-- ==== Sys2Proof/Machine/HostScript.lean ====
section
/-! DEFINITION. The host interface: the register file's indexes, widths and access rights (10_state.md R21,
30_encoding.md R95) and the host's moves in the script notation of 30_encoding.md R110 and R111. -/

namespace Sys2Proof.Machine

/-- The fourteen registers of 10_state.md R21. -/
inductive Reg where
  | cmd | status | phase | op | env | w | h | b | plen | len | cursor | x | y | ch
  deriving DecidableEq, Repr

/-- The host's right to a register (R21): read only, read and write, write only. -/
inductive Access where
  | ro | rw | wo
  deriving DecidableEq, Repr

/-- Register of an index (30_encoding.md R95); 0xE and 0xF are reserved. -/
def Reg.ofIndex (i : RegIndex) : Option Reg :=
  match i.toNat with
  | 0x0 => some .cmd
  | 0x1 => some .status
  | 0x2 => some .phase
  | 0x3 => some .op
  | 0x4 => some .env
  | 0x5 => some .w
  | 0x6 => some .h
  | 0x7 => some .b
  | 0x8 => some .plen
  | 0x9 => some .len
  | 0xA => some .cursor
  | 0xB => some .x
  | 0xC => some .y
  | 0xD => some .ch
  | _ => none

/-- Index of a register (30_encoding.md R95). -/
def Reg.index : Reg → RegIndex
  | .cmd => 0x0
  | .status => 0x1
  | .phase => 0x2
  | .op => 0x3
  | .env => 0x4
  | .w => 0x5
  | .h => 0x6
  | .b => 0x7
  | .plen => 0x8
  | .len => 0x9
  | .cursor => 0xA
  | .x => 0xB
  | .y => 0xC
  | .ch => 0xD

/-- Width in bits (R21). -/
def Reg.width : Reg → Nat
  | .cmd => 2
  | .status => 4
  | .phase => 2
  | .op => 2
  | .env => 2
  | .w => 32
  | .h => 32
  | .b => 66
  | .plen => 64
  | .len => 32
  | .cursor => 36
  | .x => 32
  | .y => 65
  | .ch => 2

/-- Host access (R21). -/
def Reg.access : Reg → Access
  | .cmd => .wo
  | .env | .w | .h | .b | .plen => .rw
  | .status | .phase | .op | .len | .cursor | .x | .y | .ch => .ro

/-- A move of the host. The first six are the lines of 30_encoding.md R110, `wait` is the pseudo-instruction
`WAIT` of R111, `reset` is the block's reset (70_reset_and_hazards.md R260, R262). `coreStep` is the model's
own: it is no access, it only says that the core takes one step before the host's next move, so that a read or
a reset can be placed between any two steps of a command (DESIGN CHOICE, log 4). -/
inductive HostAction where
  /-- `WR <reg>, <value>`. -/
  | wr (i : RegIndex) (v : Nat)
  /-- `RD <reg>`. -/
  | rd (i : RegIndex)
  /-- `IMGW <a>, <byte> ...`. -/
  | imgWrite (a : Nat) (bytes : List Byte)
  /-- `PAYW <k>, <byte> ...`. -/
  | payWrite (k : Nat) (bytes : List Byte)
  /-- `IMGR <a>, <n>`. -/
  | imgRead (a n : Nat)
  /-- `PAYR <k>, <n>`. -/
  | payRead (k n : Nat)
  /-- `WAIT`: repeat `RD PHASE` until it returns 0. -/
  | wait
  /-- Let the core take one step first. -/
  | coreStep
  /-- Reset the block. -/
  | reset
  deriving DecidableEq, Repr

/-- What one read of the host returned. -/
inductive HostSeen where
  | reg (i : RegIndex) (v : Nat)
  | img (a : Nat) (bytes : List Byte)
  | pay (k : Nat) (bytes : List Byte)
  deriving DecidableEq, Repr

/-- Whether a write to this index has no step while the core is busy: a write to `CMD` or to a `RW` register
waits; a write to an `RO` register is ignored in any phase (10_state.md R42), and so is one to a reserved
index, which has no register to wait for (U8, log 9). -/
def writeWaits (i : RegIndex) : Bool :=
  match Reg.ofIndex i with
  | some r =>
    match r.access with
    | .ro => false
    | .rw => true
    | .wo => true
  | none => false

/-- The moves that have no step while `PHASE != IDLE` (10_state.md R42, 20_memory.md R76,
70_reset_and_hazards.md R270). `WAIT` is none of them: it is made of reads of `PHASE` (30_encoding.md R111). -/
def HostAction.waits : HostAction → Bool
  | .wr i _ => writeWaits i
  | .rd _ => false
  | .imgWrite _ _ => true
  | .payWrite _ _ => true
  | .imgRead _ _ => true
  | .payRead _ _ => true
  | .wait => false
  | .coreStep => false
  | .reset => false

end Sys2Proof.Machine
end

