-- ==== Sys2Proof/Syntax.lean ====
section
/-! DEFINITION. The commands of the block, one constructor per row of spec/opcode_table.json. -/

namespace Sys2Proof

/-- The command set (30_encoding.md R91). A command has no operand field: its operands are registers
(R90, R92). -/
inductive Instr where
  /-- `ADDR`: evaluate the address function on `B` and `W` (40_bit_addressor.md R121). -/
  | addr
  /-- `ENCODE`: write the frame of the offered payload into the image (41_encoder.md R140). -/
  | encode
  /-- `DECODE`: read the frame from the image (42_decoder.md R170). -/
  | decode
  deriving DecidableEq, Repr

end Sys2Proof
end

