/-- A byte that is no cell of the frame stays. -/
theorem framedImg_read_rest (p : Params) (f : Nat → Bool) {m : Memory} {n a : Nat} (hm : m.wf = true)
    (ha : ∀ i, i < n → a ≠ cellAddress p.nch i) : (framedImg p f m n).read a = m.read a := by
  induction n with
  | zero => rfl
  | succ n ih =>
    rw [framedImg_read_succ p f n a hm, if_neg (ha n n.lt_succ_self)]
    exact ih fun i hi => ha i (Nat.lt_succ_of_lt hi)

/-- The cell of a frame bit gets that bit as its bit 0; the cells of the other frame bits are other cells. -/
theorem framedImg_read_cell (p : Params) (f : Nat → Bool) {m : Memory} {n i : Nat} (hm : m.wf = true) (hi : i < n) :
    (framedImg p f m n).read (cellAddress p.nch i) = withLsb (m.read (cellAddress p.nch i)) (f i) := by
  induction n with
  | zero => exact absurd hi i.not_lt_zero
  | succ n ih =>
    rw [framedImg_read_succ p f n _ hm]
    rcases Nat.lt_succ_iff_lt_or_eq.1 hi with hlt | rfl
    · rw [if_neg fun h => hlt.ne (cellAddress_injective h), ih hlt]
    · rw [if_pos rfl, framedImg_read_rest p f hm fun j hj h => hj.ne (cellAddress_injective h).symm]

theorem withLsb_withLsb (old : Byte) (bit : Bool) : withLsb (withLsb old bit) bit = withLsb old bit := by
  refine BitVec.eq_of_getLsbD_eq fun i _ => ?_
  simp only [withLsb_getLsbD]
  split_ifs <;> rfl

/-- 20_memory.md R73: the same frame written again leaves the image as it is. -/
theorem framedImg_idem (p : Params) (f : Nat → Bool) {m : Memory} (n : Nat) (hm : m.wf = true) :
    framedImg p f (framedImg p f m n) n = framedImg p f m n := by
  have hw := framedImg_wf p f n hm
  refine Memory.ext_read (framedImg_wf p f n hw) hw fun a => ?_
  by_cases ha : ∃ i, i < n ∧ a = cellAddress p.nch i
  · obtain ⟨i, hi, rfl⟩ := ha
    rw [framedImg_read_cell p f hw hi, framedImg_read_cell p f hm hi, withLsb_withLsb]
  · exact framedImg_read_rest p f hw fun i hi h => ha ⟨i, hi, h⟩

/-! ### An `ENCODE` bit by bit -/

/-- The frame of the offered payload (30_encoding.md R100). -/
def State.offeredBit (s : State) (i : Nat) : Bool := frameBit s.plen.toNat s.pay.read i

/-- The block after the accepting start step of `ENCODE` in `s` and `n` bit steps. -/
def encodeAt (s : State) (n : Nat) : State :=
  { s with
    op := encode .encode
    len := s.plen.setWidth 32
    cursor := BitVec.ofNat 36 n
    img := framedImg s.params s.offeredBit s.img n
    phase := if n < 32 then .prefixPhase else if n < 32 + 8 * s.plen.toNat then .payloadPhase else .idle
    status := if n < 32 + 8 * s.plen.toNat then .busy else .ok }

theorem encodeAt_zero (s : State) :
    encodeAt s 0 = (s.setOp (encode .encode)).accept (s.plen.setWidth 32) := by
  simp [encodeAt, State.setOp, State.accept, framedImg]

theorem encodeAt_prefixPhase {s : State} {n : Nat} (hn : n < 32) :
    (encodeAt s n).phase = .prefixPhase ∧ (encodeAt s n).status = .busy :=
  ⟨if_pos hn, if_pos (by omega)⟩

theorem encodeAt_payloadPhase {s : State} {n : Nat} (hge : 32 ≤ n) (hlt : n < 32 + 8 * s.plen.toNat) :
    (encodeAt s n).phase = .payloadPhase ∧ (encodeAt s n).status = .busy :=
  ⟨(if_neg (by omega)).trans (if_pos hlt), if_pos hlt⟩
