-- ==== Sys2Proof/Decode.lean ====
section
/-!
DEFINITION. The decoder and the encoder of a command (spec/30_encoding.md R80 to R92), and the reading of a table word.
-/

namespace Sys2Proof

/-- `OP = CMD[3:0]` (R81). -/
def Command.op (c : Command) : BitVec 4 := c.cmd.extractLsb' 0 4

/-- `LEN = CMD[7:4]` (R81). -/
def Command.len (c : Command) : BitVec 4 := c.cmd.extractLsb' 4 4

/-- `RSV = CMD[15:8]` (R81). -/
def Command.rsv (c : Command) : BitVec 8 := c.cmd.extractLsb' 8 8

/-- Byte lane `i` of the data operand: `din(i) = DIN[8i+7:8i]` (R82). -/
def dinLane (d : Din) (i : Nat) : Byte := d.extractLsb' (8 * i) 8

/-- Lanes `0..n-1` in stream order: `[din(0), ..., din(n-1)]` (R83, R84). -/
def dinBytes (d : Din) (n : Nat) : List Byte := (List.range n).map (dinLane d)

/-- Which of the 65536 command words are legal (R87). -/
def legal (w : CmdWord) : Bool :=
  w.extractLsb' 8 8 == 0#8 &&
    ((w.extractLsb' 0 4 == 0x1#4 && w.extractLsb' 4 4 == 0#4) ||
     (w.extractLsb' 0 4 == 0x2#4 && decide (w.extractLsb' 4 4 ≤ 8#4)) ||
     (w.extractLsb' 0 4 == 0x3#4 && w.extractLsb' 4 4 == 0#4))

/-- The decoder of R89, in its order of tests; an illegal word is rejected with the name of its reserved form (R88). -/
def decode (c : Command) : Decoded :=
  if c.rsv ≠ 0#8 then .illegal .rsvNotZero
  else if c.op = 0x1#4 then
    if c.len = 0#4 then .instr (.init c.din) else .illegal .initLenNotZero
  else if c.op = 0x2#4 then
    if c.len.toNat ≤ Config.appendMax then .instr (.append (dinBytes c.din c.len.toNat))
    else .illegal .appendLenTooBig
  else if c.op = 0x3#4 then
    if c.len = 0#4 then .instr .final else .illegal .finalLenNotZero
  else .illegal (.reservedOp c.op)

/-- A data operand whose lane `j` is byte `j` of the list; the lanes past the list are 0 (R90). -/
def packDin : List Byte → Din
  | [] => 0#128
  | b :: bs => (packDin bs <<< 8) ||| b.setWidth 128

/-- The command of an instruction (R90): INIT `0x0001`, APPEND `0x0002 | (n << 4)`, FINAL `0x0003`. -/
def encode : Instr → Command
  | .init seed => { cmd := 0x0001#16, din := seed }
  | .append bs => { cmd := 0x0002#16 ||| (BitVec.ofNat 16 bs.length <<< 4), din := packDin bs }
  | .final => { cmd := 0x0003#16, din := 0#128 }

/-- The command whose bits are `w`, numbered as spec/opcode_table.json numbers them: `CMD` is bits 15..0 and `DIN` counts
on from bit 16; the bits above `nbits` are 0 (DESIGN CHOICE, log entry 15, safe). -/
def tableCommand (nbits w : Nat) : Command :=
  let v := w % 2 ^ nbits
  { cmd := BitVec.ofNat 16 v, din := BitVec.ofNat 128 (v / 2 ^ 16) }

/-- The instruction the decoder reads from the table word `w`; none where it refuses. -/
def decodeTableWord (nbits w : Nat) : Option Instr :=
  match decode (tableCommand nbits w) with
  | .instr i => some i
  | .illegal _ => none

end Sys2Proof
end

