-- ==== Sys2Proof/Machine/Core.lean ====
section
/-!
DEFINITION. The machine as the host's interface names it.
-/

def Sys2Proof.core : Host.Core := { State := Sys2Proof.Machine.State, Fault := Sys2Proof.Machine.Fault, Refusal := Sys2Proof.Machine.Refusal, step := Sys2Proof.Machine.step, reset := Sys2Proof.Machine.State.reset }
end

□ □ □ □

Return only the stretch of the material above from the line holding "(R83, R84). -/" through the line holding "din := seed", copied exactly.

◆ Exercise response ◆
/-- Lanes `0..n-1` in stream order: `[din(0), ..., din(n-1)]` (R83, R84). -/
def dinBytes (d : Din) (n : Nat) : List Byte := (List.range n).map (dinLane d)

/-- Which of the 65536 command words are legal (R87). -/
def legal (w : CmdWord) : Bool :=
  w.extractLsb' 8 8 == 0#8 &&
    ((w.extractLsb' 0 4 == 0x1#4 && w.extractLsb' 4 4 == 0#4) ||
     (w.extractLsb' 0 4 == 0x2#4 && decide (w.extractLsb' 4 4 ≤ 8#4)) ||
     (w.extractLsb' 0 4 == 0x3#4 && w.extractLsb' 4 4 == 0#4))

/-- The decoder of R89, in its order of tests; an illegal word is rejected with the name of its reserved form (R88). -/
def decode (c : Command) : Decoded :=
  if c.rsv ≠ 0#8 then .illegal .rsvNotZero
  else if c.op = 0x1#4 then
    if c.len = 0#4 then .instr (.init c.din) else .illegal .initLenNotZero
  else if c.op = 0x2#4 then
    if c.len.toNat ≤ Config.appendMax then .instr (.append (dinBytes c.din c.len.toNat))
    else .illegal .appendLenTooBig
  else if c.op = 0x3#4 then
    if c.len = 0#4 then .instr .final else .illegal .finalLenNotZero
  else .illegal (.reservedOp c.op)

/-- A data operand whose lane `j` is byte `j` of the list; the lanes past the list are 0 (R90). -/
def packDin : List Byte → Din
  | [] => 0#128
  | b :: bs => (packDin bs <<< 8) ||| b.setWidth 128

/-- The command of an instruction (R90): INIT `0x0001`, APPEND `0x0002 | (n << 4)`, FINAL `0x0003`. -/
def encode : Instr → Command
  | .init seed => { cmd := 0x0001#16, din := seed }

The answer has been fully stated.